● TASK INSTRUCTIONS
Repeat only the stretch of lines below that runs from the line with "rw [execCxlMemWrite, whenUp_of_runs" through the line with "have hmem : (((s.stir.writeRange", unaltered.

● RAW DATA
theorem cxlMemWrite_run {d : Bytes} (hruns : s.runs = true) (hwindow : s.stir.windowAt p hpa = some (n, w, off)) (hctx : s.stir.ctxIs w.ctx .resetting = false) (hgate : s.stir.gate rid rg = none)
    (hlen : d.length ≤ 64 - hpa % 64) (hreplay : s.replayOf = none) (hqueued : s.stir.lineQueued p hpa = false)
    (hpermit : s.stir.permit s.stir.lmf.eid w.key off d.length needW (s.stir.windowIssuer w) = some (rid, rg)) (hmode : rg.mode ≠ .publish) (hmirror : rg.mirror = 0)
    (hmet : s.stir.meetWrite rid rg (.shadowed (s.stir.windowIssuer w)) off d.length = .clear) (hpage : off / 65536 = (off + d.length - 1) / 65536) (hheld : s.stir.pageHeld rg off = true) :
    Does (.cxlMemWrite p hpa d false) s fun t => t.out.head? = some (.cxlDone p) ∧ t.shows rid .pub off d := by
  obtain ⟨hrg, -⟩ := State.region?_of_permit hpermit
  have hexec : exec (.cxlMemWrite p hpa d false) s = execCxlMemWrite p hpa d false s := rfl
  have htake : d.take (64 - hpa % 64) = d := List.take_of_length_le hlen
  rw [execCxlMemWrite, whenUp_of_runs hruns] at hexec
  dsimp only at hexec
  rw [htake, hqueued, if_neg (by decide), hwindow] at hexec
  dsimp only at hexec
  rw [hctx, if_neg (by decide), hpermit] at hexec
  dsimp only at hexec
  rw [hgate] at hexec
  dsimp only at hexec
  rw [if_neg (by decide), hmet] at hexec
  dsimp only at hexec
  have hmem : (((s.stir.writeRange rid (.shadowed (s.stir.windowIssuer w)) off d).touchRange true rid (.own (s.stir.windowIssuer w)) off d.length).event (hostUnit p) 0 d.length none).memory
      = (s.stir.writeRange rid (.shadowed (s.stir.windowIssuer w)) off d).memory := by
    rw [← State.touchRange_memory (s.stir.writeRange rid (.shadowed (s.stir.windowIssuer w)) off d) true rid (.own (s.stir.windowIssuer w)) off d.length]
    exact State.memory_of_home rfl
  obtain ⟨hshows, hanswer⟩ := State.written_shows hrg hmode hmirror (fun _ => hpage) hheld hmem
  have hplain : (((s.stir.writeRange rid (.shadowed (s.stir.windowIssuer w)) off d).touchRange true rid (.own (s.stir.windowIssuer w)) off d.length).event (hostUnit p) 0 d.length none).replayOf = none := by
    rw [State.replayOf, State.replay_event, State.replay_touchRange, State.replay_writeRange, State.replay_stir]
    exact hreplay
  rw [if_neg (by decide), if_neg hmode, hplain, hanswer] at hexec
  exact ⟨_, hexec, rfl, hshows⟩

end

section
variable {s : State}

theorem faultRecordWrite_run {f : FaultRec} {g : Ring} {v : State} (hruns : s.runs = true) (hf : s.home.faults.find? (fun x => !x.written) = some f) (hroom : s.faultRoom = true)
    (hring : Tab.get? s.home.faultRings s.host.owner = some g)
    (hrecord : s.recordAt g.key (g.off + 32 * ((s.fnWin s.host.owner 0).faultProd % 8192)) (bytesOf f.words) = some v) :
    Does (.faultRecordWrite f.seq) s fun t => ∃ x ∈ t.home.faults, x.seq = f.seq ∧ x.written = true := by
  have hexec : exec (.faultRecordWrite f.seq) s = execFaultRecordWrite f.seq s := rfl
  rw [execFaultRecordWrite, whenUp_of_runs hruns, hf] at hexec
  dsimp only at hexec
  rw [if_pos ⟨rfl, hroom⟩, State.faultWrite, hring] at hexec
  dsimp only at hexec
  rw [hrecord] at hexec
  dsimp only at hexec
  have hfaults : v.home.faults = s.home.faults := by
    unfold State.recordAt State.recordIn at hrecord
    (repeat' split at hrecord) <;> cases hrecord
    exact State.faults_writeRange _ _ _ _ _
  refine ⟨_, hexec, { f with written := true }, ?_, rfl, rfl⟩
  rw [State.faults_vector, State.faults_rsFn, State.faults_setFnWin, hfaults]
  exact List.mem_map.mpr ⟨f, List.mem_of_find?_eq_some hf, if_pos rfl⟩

● SOLUTION TO THIS EXERCISE
  rw [execCxlMemWrite, whenUp_of_runs hruns] at hexec
  dsimp only at hexec
  rw [htake, hqueued, if_neg (by decide), hwindow] at hexec
  dsimp only at hexec
  rw [hctx, if_neg (by decide), hpermit] at hexec
  dsimp only at hexec
  rw [hgate] at hexec
  dsimp only at hexec
  rw [if_neg (by decide), hmet] at hexec
  dsimp only at hexec
  have hmem : (((s.stir.writeRange rid (.shadowed (s.stir.windowIssuer w)) off d).touchRange true rid (.own (s.stir.windowIssuer w)) off d.length).event (hostUnit p) 0 d.length none).memory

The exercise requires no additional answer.